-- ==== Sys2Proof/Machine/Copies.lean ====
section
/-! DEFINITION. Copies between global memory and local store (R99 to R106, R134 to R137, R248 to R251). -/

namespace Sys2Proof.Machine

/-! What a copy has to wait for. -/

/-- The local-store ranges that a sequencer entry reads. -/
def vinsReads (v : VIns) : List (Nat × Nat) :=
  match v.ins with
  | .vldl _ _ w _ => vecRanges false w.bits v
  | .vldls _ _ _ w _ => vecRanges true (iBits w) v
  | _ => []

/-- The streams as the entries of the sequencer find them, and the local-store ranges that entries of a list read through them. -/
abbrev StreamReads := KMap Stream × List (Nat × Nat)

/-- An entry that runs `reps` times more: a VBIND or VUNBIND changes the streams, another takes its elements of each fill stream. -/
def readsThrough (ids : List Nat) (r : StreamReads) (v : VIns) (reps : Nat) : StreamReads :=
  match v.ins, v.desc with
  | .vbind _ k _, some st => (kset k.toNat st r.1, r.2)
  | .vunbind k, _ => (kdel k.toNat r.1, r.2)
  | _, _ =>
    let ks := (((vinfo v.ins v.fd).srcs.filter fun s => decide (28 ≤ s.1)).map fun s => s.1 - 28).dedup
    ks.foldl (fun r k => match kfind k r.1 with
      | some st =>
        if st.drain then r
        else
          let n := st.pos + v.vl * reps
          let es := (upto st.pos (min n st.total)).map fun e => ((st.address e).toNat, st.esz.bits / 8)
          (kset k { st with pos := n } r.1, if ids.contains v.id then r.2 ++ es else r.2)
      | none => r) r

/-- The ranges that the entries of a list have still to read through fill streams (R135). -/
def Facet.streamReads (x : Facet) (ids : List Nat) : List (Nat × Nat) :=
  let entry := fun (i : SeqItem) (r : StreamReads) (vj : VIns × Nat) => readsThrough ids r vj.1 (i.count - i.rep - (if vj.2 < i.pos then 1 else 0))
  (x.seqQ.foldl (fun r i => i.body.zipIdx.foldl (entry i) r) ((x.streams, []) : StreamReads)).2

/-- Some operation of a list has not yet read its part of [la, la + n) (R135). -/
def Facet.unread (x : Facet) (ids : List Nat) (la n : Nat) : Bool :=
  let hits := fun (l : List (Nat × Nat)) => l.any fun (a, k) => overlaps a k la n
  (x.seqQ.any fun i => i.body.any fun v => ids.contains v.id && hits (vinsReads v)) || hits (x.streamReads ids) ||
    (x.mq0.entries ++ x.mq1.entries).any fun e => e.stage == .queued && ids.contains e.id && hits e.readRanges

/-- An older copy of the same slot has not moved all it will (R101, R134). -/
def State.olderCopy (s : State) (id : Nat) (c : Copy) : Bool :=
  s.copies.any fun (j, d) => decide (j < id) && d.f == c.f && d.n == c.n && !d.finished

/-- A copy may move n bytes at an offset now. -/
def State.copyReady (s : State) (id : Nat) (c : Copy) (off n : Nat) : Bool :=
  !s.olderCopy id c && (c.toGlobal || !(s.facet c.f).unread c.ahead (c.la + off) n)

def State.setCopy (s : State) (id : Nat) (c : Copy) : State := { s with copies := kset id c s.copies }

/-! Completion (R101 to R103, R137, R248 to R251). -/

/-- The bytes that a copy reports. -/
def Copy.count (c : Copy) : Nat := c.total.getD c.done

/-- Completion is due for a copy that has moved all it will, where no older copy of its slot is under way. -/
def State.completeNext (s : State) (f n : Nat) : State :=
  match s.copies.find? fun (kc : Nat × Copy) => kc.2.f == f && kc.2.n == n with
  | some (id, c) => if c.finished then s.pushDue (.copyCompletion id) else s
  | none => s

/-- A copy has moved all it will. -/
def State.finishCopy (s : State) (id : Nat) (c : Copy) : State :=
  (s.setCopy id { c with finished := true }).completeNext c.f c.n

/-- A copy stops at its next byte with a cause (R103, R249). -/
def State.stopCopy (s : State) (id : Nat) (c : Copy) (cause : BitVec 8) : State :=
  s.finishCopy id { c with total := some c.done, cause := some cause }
------------------------------------------------
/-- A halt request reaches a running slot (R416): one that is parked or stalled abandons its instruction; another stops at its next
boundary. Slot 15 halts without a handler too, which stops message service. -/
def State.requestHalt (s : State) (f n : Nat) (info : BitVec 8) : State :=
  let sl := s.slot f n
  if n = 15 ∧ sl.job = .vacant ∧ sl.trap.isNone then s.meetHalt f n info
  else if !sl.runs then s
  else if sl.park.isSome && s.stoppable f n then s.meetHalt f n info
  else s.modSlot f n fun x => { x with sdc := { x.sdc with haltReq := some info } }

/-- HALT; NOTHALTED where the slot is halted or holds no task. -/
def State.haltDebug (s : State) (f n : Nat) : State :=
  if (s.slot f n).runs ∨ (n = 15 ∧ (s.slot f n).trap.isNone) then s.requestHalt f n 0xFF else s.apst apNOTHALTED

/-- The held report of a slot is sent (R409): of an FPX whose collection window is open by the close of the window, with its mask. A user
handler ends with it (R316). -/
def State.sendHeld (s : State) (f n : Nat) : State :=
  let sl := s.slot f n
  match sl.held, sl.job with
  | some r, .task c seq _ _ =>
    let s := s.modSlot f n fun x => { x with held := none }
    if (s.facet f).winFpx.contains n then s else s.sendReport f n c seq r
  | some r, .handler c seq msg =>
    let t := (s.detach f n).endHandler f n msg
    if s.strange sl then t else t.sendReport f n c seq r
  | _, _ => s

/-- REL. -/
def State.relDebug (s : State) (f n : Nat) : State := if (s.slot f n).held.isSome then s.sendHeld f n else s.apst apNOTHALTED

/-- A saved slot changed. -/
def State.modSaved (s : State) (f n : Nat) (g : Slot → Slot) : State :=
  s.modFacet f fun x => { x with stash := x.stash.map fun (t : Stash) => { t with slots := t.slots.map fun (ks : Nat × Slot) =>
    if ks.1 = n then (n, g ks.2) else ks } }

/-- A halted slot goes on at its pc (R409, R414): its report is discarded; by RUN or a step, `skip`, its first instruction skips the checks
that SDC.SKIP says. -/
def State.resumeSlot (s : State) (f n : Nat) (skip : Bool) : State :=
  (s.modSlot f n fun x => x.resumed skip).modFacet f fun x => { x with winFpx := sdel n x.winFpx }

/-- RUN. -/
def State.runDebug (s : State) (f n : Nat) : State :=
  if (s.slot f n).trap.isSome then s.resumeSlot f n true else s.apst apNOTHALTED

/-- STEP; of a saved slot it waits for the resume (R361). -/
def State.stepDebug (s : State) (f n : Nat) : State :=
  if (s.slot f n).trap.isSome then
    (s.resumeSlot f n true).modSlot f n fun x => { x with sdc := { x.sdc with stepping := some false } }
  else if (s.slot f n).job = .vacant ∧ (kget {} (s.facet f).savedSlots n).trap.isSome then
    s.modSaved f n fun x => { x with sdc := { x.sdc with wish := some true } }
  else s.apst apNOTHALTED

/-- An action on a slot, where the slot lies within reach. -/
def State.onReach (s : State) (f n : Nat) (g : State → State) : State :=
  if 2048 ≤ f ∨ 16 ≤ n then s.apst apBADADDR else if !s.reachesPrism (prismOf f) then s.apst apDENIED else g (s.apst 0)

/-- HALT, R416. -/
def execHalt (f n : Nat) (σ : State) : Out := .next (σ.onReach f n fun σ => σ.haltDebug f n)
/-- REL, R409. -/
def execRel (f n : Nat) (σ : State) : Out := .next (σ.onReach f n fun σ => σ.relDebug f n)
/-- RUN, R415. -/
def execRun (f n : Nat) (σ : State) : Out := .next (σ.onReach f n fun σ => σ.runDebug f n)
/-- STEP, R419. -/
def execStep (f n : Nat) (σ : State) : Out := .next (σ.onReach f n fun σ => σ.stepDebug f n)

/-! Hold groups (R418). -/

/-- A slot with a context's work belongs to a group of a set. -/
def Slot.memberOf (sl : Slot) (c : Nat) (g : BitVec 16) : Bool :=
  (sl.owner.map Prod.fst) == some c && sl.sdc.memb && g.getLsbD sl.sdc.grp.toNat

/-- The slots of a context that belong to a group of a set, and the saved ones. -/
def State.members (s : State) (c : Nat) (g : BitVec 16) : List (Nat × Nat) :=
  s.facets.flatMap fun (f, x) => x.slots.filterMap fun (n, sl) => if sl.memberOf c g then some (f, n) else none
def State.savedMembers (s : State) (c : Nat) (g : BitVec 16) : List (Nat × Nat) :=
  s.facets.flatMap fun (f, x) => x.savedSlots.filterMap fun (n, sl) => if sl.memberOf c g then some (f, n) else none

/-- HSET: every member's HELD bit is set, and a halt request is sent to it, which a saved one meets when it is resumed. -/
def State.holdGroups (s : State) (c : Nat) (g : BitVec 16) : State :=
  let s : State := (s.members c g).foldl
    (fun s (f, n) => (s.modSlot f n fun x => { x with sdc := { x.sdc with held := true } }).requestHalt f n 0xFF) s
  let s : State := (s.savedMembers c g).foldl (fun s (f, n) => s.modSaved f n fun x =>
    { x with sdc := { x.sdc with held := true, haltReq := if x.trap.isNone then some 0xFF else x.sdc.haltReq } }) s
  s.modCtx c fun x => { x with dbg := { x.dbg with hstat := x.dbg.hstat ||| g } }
------------------------------------------------
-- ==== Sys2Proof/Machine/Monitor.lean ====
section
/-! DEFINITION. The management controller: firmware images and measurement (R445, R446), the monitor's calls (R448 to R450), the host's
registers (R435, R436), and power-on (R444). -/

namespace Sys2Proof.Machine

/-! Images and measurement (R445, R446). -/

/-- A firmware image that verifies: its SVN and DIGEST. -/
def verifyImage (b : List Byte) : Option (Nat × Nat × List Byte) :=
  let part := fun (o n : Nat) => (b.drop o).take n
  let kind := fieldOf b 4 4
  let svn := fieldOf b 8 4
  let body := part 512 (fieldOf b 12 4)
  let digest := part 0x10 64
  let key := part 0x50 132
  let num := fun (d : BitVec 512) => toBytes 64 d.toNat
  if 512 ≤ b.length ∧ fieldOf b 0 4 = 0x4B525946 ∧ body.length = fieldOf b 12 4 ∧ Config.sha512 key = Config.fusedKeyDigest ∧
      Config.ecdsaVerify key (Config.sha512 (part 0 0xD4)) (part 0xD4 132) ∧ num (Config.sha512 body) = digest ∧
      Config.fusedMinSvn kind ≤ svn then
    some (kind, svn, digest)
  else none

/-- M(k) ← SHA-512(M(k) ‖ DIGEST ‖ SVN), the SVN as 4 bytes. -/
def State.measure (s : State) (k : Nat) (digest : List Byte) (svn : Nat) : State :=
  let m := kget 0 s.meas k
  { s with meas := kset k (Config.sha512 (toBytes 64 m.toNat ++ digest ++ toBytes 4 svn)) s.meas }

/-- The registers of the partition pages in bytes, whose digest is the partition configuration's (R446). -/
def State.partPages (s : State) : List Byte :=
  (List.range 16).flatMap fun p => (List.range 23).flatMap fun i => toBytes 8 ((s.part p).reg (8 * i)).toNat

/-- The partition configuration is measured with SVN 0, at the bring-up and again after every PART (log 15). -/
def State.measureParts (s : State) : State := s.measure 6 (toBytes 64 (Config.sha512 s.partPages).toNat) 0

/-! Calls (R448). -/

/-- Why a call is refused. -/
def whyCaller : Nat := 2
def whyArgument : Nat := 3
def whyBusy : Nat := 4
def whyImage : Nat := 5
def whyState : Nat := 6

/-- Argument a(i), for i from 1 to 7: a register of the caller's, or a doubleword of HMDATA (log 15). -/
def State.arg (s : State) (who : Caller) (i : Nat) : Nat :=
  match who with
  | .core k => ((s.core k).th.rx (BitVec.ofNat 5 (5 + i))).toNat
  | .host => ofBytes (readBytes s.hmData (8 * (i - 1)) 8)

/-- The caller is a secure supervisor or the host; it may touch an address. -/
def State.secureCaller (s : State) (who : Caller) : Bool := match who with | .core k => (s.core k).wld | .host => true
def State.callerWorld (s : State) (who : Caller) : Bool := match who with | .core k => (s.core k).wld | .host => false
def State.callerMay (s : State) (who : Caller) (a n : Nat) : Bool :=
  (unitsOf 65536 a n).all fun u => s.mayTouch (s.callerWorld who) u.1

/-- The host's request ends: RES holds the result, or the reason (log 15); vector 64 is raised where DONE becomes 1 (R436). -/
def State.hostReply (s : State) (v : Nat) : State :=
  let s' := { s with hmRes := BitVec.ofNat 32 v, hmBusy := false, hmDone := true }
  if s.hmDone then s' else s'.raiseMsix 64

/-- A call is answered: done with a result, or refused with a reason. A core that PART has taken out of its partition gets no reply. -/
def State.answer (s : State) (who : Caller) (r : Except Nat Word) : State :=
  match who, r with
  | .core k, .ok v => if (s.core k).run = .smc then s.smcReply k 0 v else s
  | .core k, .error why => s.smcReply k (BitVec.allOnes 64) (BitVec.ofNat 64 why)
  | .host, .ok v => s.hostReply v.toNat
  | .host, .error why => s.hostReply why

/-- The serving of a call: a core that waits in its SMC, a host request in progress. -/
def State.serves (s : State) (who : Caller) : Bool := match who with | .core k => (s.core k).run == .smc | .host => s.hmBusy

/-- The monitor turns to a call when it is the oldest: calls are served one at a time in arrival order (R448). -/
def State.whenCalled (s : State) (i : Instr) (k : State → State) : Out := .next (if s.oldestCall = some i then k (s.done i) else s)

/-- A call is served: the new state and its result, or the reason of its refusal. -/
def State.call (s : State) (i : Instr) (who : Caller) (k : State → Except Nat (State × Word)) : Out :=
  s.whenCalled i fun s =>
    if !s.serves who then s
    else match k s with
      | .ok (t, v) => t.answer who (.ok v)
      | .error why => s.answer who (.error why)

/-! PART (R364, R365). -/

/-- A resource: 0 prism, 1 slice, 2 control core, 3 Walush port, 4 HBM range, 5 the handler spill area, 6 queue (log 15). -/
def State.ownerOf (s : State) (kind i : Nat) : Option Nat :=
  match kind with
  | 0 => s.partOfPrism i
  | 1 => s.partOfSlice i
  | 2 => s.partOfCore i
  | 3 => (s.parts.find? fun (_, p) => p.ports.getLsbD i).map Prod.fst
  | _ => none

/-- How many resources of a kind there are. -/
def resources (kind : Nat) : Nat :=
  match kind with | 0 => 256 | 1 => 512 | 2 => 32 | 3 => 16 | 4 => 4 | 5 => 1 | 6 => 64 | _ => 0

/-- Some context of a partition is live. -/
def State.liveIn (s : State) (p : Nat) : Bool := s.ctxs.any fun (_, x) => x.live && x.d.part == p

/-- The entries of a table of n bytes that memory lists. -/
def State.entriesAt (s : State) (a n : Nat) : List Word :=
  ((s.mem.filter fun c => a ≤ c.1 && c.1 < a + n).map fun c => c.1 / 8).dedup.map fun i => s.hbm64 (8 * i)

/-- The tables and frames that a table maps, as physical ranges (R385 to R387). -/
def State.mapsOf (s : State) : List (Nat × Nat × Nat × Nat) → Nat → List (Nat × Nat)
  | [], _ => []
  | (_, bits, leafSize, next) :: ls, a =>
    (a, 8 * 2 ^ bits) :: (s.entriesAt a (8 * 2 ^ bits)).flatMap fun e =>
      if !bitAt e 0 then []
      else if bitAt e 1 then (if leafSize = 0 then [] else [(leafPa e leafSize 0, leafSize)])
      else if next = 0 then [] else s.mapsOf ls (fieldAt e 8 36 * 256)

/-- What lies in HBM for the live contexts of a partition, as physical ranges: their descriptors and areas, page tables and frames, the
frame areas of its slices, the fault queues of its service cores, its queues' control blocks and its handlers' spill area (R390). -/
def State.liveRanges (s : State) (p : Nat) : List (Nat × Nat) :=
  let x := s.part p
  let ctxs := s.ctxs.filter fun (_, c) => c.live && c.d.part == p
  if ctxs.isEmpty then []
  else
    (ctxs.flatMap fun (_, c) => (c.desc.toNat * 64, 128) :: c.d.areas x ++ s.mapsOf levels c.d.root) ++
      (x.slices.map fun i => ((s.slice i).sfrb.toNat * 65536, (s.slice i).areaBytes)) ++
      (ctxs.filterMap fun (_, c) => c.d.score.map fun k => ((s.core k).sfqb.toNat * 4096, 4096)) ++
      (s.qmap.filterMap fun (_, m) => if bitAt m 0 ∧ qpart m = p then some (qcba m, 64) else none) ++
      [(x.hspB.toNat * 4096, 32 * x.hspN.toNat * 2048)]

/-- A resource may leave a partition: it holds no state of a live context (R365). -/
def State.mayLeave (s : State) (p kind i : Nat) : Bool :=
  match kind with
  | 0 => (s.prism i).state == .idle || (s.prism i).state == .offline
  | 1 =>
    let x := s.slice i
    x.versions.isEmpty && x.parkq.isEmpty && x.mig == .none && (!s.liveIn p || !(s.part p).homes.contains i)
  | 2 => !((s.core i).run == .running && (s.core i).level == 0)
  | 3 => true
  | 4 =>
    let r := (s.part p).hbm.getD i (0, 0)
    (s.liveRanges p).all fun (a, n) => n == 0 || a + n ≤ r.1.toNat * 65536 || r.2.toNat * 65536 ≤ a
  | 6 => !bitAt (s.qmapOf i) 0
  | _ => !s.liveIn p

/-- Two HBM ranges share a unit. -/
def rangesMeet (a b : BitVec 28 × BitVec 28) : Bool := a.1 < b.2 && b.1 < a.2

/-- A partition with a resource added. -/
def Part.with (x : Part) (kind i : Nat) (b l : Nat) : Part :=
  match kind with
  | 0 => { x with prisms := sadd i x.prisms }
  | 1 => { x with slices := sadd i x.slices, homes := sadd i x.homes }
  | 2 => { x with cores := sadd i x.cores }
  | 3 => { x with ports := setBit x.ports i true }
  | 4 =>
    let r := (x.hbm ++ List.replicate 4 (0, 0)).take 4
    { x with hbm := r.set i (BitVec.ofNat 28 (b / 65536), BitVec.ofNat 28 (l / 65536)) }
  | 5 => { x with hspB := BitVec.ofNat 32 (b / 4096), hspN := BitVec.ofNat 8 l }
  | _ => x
------------------------------------------------
■ **TASK STATEMENT**:
Looking at the entries above, can you reproduce exactly the lines from the one that holds "else if (s.slot" through the one that holds "let s : State := (s.savedMembers", and only those?

■ **WRITTEN SOLUTION**:
  else if (s.slot f n).job = .vacant ∧ (kget {} (s.facet f).savedSlots n).trap.isSome then
    s.modSaved f n fun x => { x with sdc := { x.sdc with wish := some true } }
  else s.apst apNOTHALTED

/-- An action on a slot, where the slot lies within reach. -/
def State.onReach (s : State) (f n : Nat) (g : State → State) : State :=
  if 2048 ≤ f ∨ 16 ≤ n then s.apst apBADADDR else if !s.reachesPrism (prismOf f) then s.apst apDENIED else g (s.apst 0)

/-- HALT, R416. -/
def execHalt (f n : Nat) (σ : State) : Out := .next (σ.onReach f n fun σ => σ.haltDebug f n)
/-- REL, R409. -/
def execRel (f n : Nat) (σ : State) : Out := .next (σ.onReach f n fun σ => σ.relDebug f n)
/-- RUN, R415. -/
def execRun (f n : Nat) (σ : State) : Out := .next (σ.onReach f n fun σ => σ.runDebug f n)
/-- STEP, R419. -/
def execStep (f n : Nat) (σ : State) : Out := .next (σ.onReach f n fun σ => σ.stepDebug f n)

/-! Hold groups (R418). -/

/-- A slot with a context's work belongs to a group of a set. -/
def Slot.memberOf (sl : Slot) (c : Nat) (g : BitVec 16) : Bool :=
  (sl.owner.map Prod.fst) == some c && sl.sdc.memb && g.getLsbD sl.sdc.grp.toNat

/-- The slots of a context that belong to a group of a set, and the saved ones. -/
def State.members (s : State) (c : Nat) (g : BitVec 16) : List (Nat × Nat) :=
  s.facets.flatMap fun (f, x) => x.slots.filterMap fun (n, sl) => if sl.memberOf c g then some (f, n) else none
def State.savedMembers (s : State) (c : Nat) (g : BitVec 16) : List (Nat × Nat) :=
  s.facets.flatMap fun (f, x) => x.savedSlots.filterMap fun (n, sl) => if sl.memberOf c g then some (f, n) else none

/-- HSET: every member's HELD bit is set, and a halt request is sent to it, which a saved one meets when it is resumed. -/
def State.holdGroups (s : State) (c : Nat) (g : BitVec 16) : State :=
  let s : State := (s.members c g).foldl
    (fun s (f, n) => (s.modSlot f n fun x => { x with sdc := { x.sdc with held := true } }).requestHalt f n 0xFF) s
  let s : State := (s.savedMembers c g).foldl (fun s (f, n) => s.modSaved f n fun x =>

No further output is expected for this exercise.